What does our interval indicate about this claim?
Interval estimate of population mean was 6.8 to 7.4 hours.
Seems safe to reject claim that mean is 6 because evidence (the interval) is that mean is higher.

13. Another hypothesis -
Claim is made that mean hours of sleep is 7 hours for college students.
Claim acceptable: It’s consistent with our estimate that the mean is between 6.8 and 7.4 hrs.
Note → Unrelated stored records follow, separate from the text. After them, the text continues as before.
-- ==== Sys2Proof/Laws/Stages.lean ====
section
/-! SUPPORT. What each stage of a SAMPLE entry can change: one equation per stage, and the fields that the whole entry
leaves. -/

namespace Sys2Proof.Machine

/-! ### One equation per stage -/

/-- A ring write changes the far section, history memory and the latched conditions (R72). -/
theorem Progress.writeRing_eq (p : Progress) (x : Sample) : p.writeRing x =
    { call := p.call.withFar (p.writeRing x).call.far, cells := (p.writeRing x).cells
      latched := (p.writeRing x).latched } := by
  unfold Progress.writeRing
  split
  · split <;> rfl
  · rfl
  all_goals rfl

theorem Progress.writeZeros_eq (n : Nat) (p : Progress) : Progress.writeZeros n p =
    { call := p.call.withFar (Progress.writeZeros n p).call.far, cells := (Progress.writeZeros n p).cells
      latched := (Progress.writeZeros n p).latched } := by
  induction n generalizing p with
  | zero => rfl
  | succ n ih =>
    have e : Progress.writeZeros (n + 1) p = Progress.writeZeros n (p.writeRing Cplx.zero) := rfl
    rw [e, ih, Progress.writeRing_eq]
    rfl

/-- Stage 1 (R27). -/
theorem Progress.gapFill_eq (p : Progress) (g : BitVec 4) : p.gapFill g =
    { call := { p.call with far := (p.gapFill g).call.far, nearLine := (p.gapFill g).call.nearLine
                            eqLine := (p.gapFill g).call.eqLine, stamp := (p.gapFill g).call.stamp }
      cells := (p.gapFill g).cells, latched := (p.gapFill g).latched } := by
  unfold Progress.gapFill
  split
  · rfl
  · dsimp only
    have h := Progress.writeZeros_eq g.toNat p
    generalize Progress.writeZeros g.toNat p = q at h ⊢
    rw [h]; rfl

/-- Stage 2 (R28). -/
theorem Progress.historyWrite_eq (p : Progress) (x : Sample) : p.historyWrite x =
    { call := { p.call with far := (p.writeRing x).call.far, nearLine := shiftIn x p.call.nearLine
                            stamp := p.call.stamp + 1 }
      cells := (p.writeRing x).cells, latched := (p.writeRing x).latched } := by
  unfold Progress.historyWrite
  rw [Progress.writeRing_eq]; rfl

/-- Stage 8, signal monitor (R107, R108). -/
theorem Progress.signalMonitor_eq (p : Progress) (v : SampleValues) : p.signalMonitor v =
    { call := { p.call with signalPower := (p.signalMonitor v).call.signalPower
                            signalState := (p.signalMonitor v).call.signalState }
      cells := p.cells, latched := (p.signalMonitor v).latched } := rfl

/-- Stage 8, error monitor (R110, R111). -/
theorem Progress.errorMonitor_eq (p : Progress) (v : SampleValues) : p.errorMonitor v =
    { call := { p.call with errorPower := (p.errorMonitor v).call.errorPower
                            errorState := (p.errorMonitor v).call.errorState
                            hold := (p.errorMonitor v).call.hold }
      cells := p.cells, latched := (p.errorMonitor v).latched } := by
  unfold Progress.errorMonitor
  dsimp only
  split <;> rfl

/-- Stage 9 (R48, R49). -/
theorem Progress.echoAdaptation_eq (p : Progress) (ph : Phase) (e : SampleEntry) (v : SampleValues) :
    p.echoAdaptation ph e v =
      { call := { p.call with nearTaps := (p.echoAdaptation ph e v).call.nearTaps
                              farTaps := (p.echoAdaptation ph e v).call.farTaps }
        cells := p.cells, latched := (p.echoAdaptation ph e v).latched } := by
  unfold Progress.echoAdaptation
  dsimp only
  split
  · split <;> rfl
  · rfl

/-- Stage 10 (R87). -/
theorem Progress.eqAdaptation_eq (p : Progress) (ph : Phase) (e : SampleEntry) (v : SampleValues) :
    p.eqAdaptation ph e v =
      { call := { p.call with eqTaps := (p.eqAdaptation ph e v).call.eqTaps }
        cells := p.cells, latched := (p.eqAdaptation ph e v).latched } := by
  unfold Progress.eqAdaptation
  dsimp only
  split <;> rfl

/-- Stage 11 (R96, R97). -/
theorem Progress.schedule_eq (p : Progress) (ph : Phase) (n : Nat) : p.schedule ph n =
    { call := { p.call with phase := (p.schedule ph n).call.phase, count := (p.schedule ph n).call.count }
      cells := p.cells, latched := (p.schedule ph n).latched } := by
  unfold Progress.schedule
  dsimp only
  repeat' split
  all_goals rfl

/-- Stage 12 (R17, R31). -/
theorem Progress.result_eq (p : Progress) (v : SampleValues) : p.result v =
    { call := { p.call with outputQueue := (p.result v).call.outputQueue }
      cells := p.cells, latched := (p.result v).latched } := by
  unfold Progress.result
  dsimp only
  split <;> rfl

/-! ### The far section -/

/-- A ring write keeps the pages. -/
@[simp] theorem Progress.writeRing_pages (p : Progress) (x : Sample) :
    (p.writeRing x).call.far.pages = p.call.far.pages := by
  unfold Progress.writeRing
  split
  · rename_i r h
    split <;> simp [h, Call.withFar, FarSection.pages, Ring.advance]
  · rename_i r h; simp [h, Call.withFar, FarSection.pages, Ring.advance]
  all_goals rfl

/-- A ring write neither begins nor ends a wait for pages. -/
@[simp] theorem Progress.writeRing_isWaiting (p : Progress) (x : Sample) :
    (p.writeRing x).call.far.isWaiting = p.call.far.isWaiting := by
  unfold Progress.writeRing
  split
  · rename_i r h
    split <;> simp [h, Call.withFar, FarSection.isWaiting]
  · rename_i r h; simp [h, Call.withFar, FarSection.isWaiting]
  all_goals rfl

/-- A ring write keeps the canonical form of history memory. -/
theorem Progress.writeRing_wf (p : Progress) (x : Sample) (h : cellsWf p.cells) : cellsWf (p.writeRing x).cells := by
  unfold Progress.writeRing
  split
  · split <;> exact Ring.put_wf _ h _
  · exact Ring.put_wf _ h _
  all_goals exact h

theorem Progress.writeZeros_far (n : Nat) (p : Progress) :
    (Progress.writeZeros n p).call.far.pages = p.call.far.pages ∧
    (Progress.writeZeros n p).call.far.isWaiting = p.call.far.isWaiting ∧
    (cellsWf p.cells → cellsWf (Progress.writeZeros n p).cells) := by
  induction n generalizing p with
  | zero => exact ⟨rfl, rfl, id⟩
  | succ n ih =>
    obtain ⟨h1, h2, h3⟩ := ih (p.writeRing Cplx.zero)
    exact ⟨h1.trans (p.writeRing_pages _), h2.trans (p.writeRing_isWaiting _), fun h => h3 (p.writeRing_wf _ h)⟩

theorem Progress.gapFill_far (p : Progress) (g : BitVec 4) :
    (p.gapFill g).call.far.pages = p.call.far.pages ∧
    (p.gapFill g).call.far.isWaiting = p.call.far.isWaiting ∧
    (cellsWf p.cells → cellsWf (p.gapFill g).cells) := by
  unfold Progress.gapFill
  split
  · exact ⟨rfl, rfl, id⟩
  · exact Progress.writeZeros_far _ p

theorem historyStages_far (e : SampleEntry) (c : Call) (cells : List (Nat × Sample)) :
    (historyStages e c cells).call.far.pages = c.far.pages ∧
    (historyStages e c cells).call.far.isWaiting = c.far.isWaiting ∧
    (cellsWf cells → cellsWf (historyStages e c cells).cells) := by
  unfold historyStages
  obtain ⟨h1, h2, h3⟩ := Progress.gapFill_far { call := c, cells := cells, latched := [] } e.gap
  rw [Progress.historyWrite_eq]
  exact ⟨(Progress.writeRing_pages _ _).trans h1, (Progress.writeRing_isWaiting _ _).trans h2,
    fun h => Progress.writeRing_wf _ _ (h3 h)⟩

/-! ### The whole entry -/

/-- Stages 3 to 12 change no history memory and no far section. -/
theorem laterStages_far (ph : Phase) (n : Nat) (e : SampleEntry) (p : Progress) :
    (laterStages ph n e p).cells = p.cells ∧ (laterStages ph n e p).call.far = p.call.far := by
  unfold laterStages
  dsimp only
  rw [Progress.result_eq, Progress.schedule_eq, Progress.eqAdaptation_eq, Progress.echoAdaptation_eq,
    Progress.errorMonitor_eq]
  exact ⟨rfl, rfl⟩

/-- The fields of a call that no stage of a SAMPLE entry changes. -/
structure Call.SameOwner (c d : Call) : Prop where
  lane : d.lane = c.lane
  profile : d.profile = c.profile
  settings : d.settings = c.settings
  inputQueue : d.inputQueue = c.inputQueue
  lastSequence : d.lastSequence = c.lastSequence
  frozen : d.frozen = c.frozen
  exportRun : d.exportRun = c.exportRun
  conditions : d.conditions = c.conditions
  statusDue : d.statusDue = c.statusDue
  firstReported : d.firstReported = c.firstReported

theorem Call.SameOwner.trans {a b c : Call} (h : a.SameOwner b) (h' : b.SameOwner c) : a.SameOwner c :=
  ⟨h'.lane.trans h.lane, h'.profile.trans h.profile, h'.settings.trans h.settings,
   h'.inputQueue.trans h.inputQueue, h'.lastSequence.trans h.lastSequence, h'.frozen.trans h.frozen,
   h'.exportRun.trans h.exportRun, h'.conditions.trans h.conditions, h'.statusDue.trans h.statusDue,
   h'.firstReported.trans h.firstReported⟩

theorem historyStages_sameOwner (e : SampleEntry) (c : Call) (cells : List (Nat × Sample)) :
    c.SameOwner (historyStages e c cells).call := by
  unfold historyStages
  rw [Progress.historyWrite_eq, Progress.gapFill_eq]
  exact ⟨rfl, rfl, rfl, rfl, rfl, rfl, rfl, rfl, rfl, rfl⟩

theorem laterStages_sameOwner (ph : Phase) (n : Nat) (e : SampleEntry) (p : Progress) :
    p.call.SameOwner (laterStages ph n e p).call := by
  unfold laterStages
  dsimp only
  rw [Progress.result_eq, Progress.schedule_eq, Progress.eqAdaptation_eq, Progress.echoAdaptation_eq,
    Progress.errorMonitor_eq]
  exact ⟨rfl, rfl, rfl, rfl, rfl, rfl, rfl, rfl, rfl, rfl⟩

/-- A SAMPLE entry leaves these fields (R26). -/
theorem sampleStages_sameOwner (ph : Phase) (n : Nat) (e : SampleEntry) (c : Call) (cells : List (Nat × Sample)) :
    c.SameOwner (sampleStages ph n e c cells).call :=
  (historyStages_sameOwner e c cells).trans (laterStages_sameOwner ph n e _)

/-- A SAMPLE entry keeps the pages and the waiting of its far section, and the canonical form of history memory. -/
theorem sampleStages_far (ph : Phase) (n : Nat) (e : SampleEntry) (c : Call) (cells : List (Nat × Sample)) :
    (sampleStages ph n e c cells).call.far.pages = c.far.pages ∧
    (sampleStages ph n e c cells).call.far.isWaiting = c.far.isWaiting ∧
    (cellsWf cells → cellsWf (sampleStages ph n e c cells).cells) := by
  unfold sampleStages
  obtain ⟨h1, h2⟩ := laterStages_far ph n e (historyStages e c cells)
  rw [h1, h2]
  exact historyStages_far e c cells

end Sys2Proof.Machine
end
14. How many classes do you skip per week?
For n = 554 women in Stat 200
Mean = 1.09 and SD = 1.32
For n = 321 men in Stat 200
mean=1.65, SD=1.85

15. Some problems
Use the data to estimate mean classes skipped per week for all PSU women.
Use the data to estimate mean classes skipped per week for all PSU men
Determine if there’s a difference between men and women when it comes to skipping

16. Confidence interval for women
Margin of error =2×[SD/sqrt(n)] = 2×[1.32/sqrt(554)] =0.12
Interval is 1.09 ± 0.12 , or from 0.97 to 1.21 classes skipped per week.
This estimates mean for all 20,000 women at PSU

17. Confidence interval for men
Margin of error =2×[SD/sqrt(n)] = 2×[1.85/sqrt(321)]= 0.20
Interval is ± 0.10, or from 1.45 to 1.85 classes skipped per week.
This estimates mean for all PSU men

18. Is there a difference? Estimated mean for women: Between 0.97 and 1.21
Estimated mean for men: Between 1.45 and 1.85
Range of estimates clearly higher for men. Safe to conclude men skip more classes.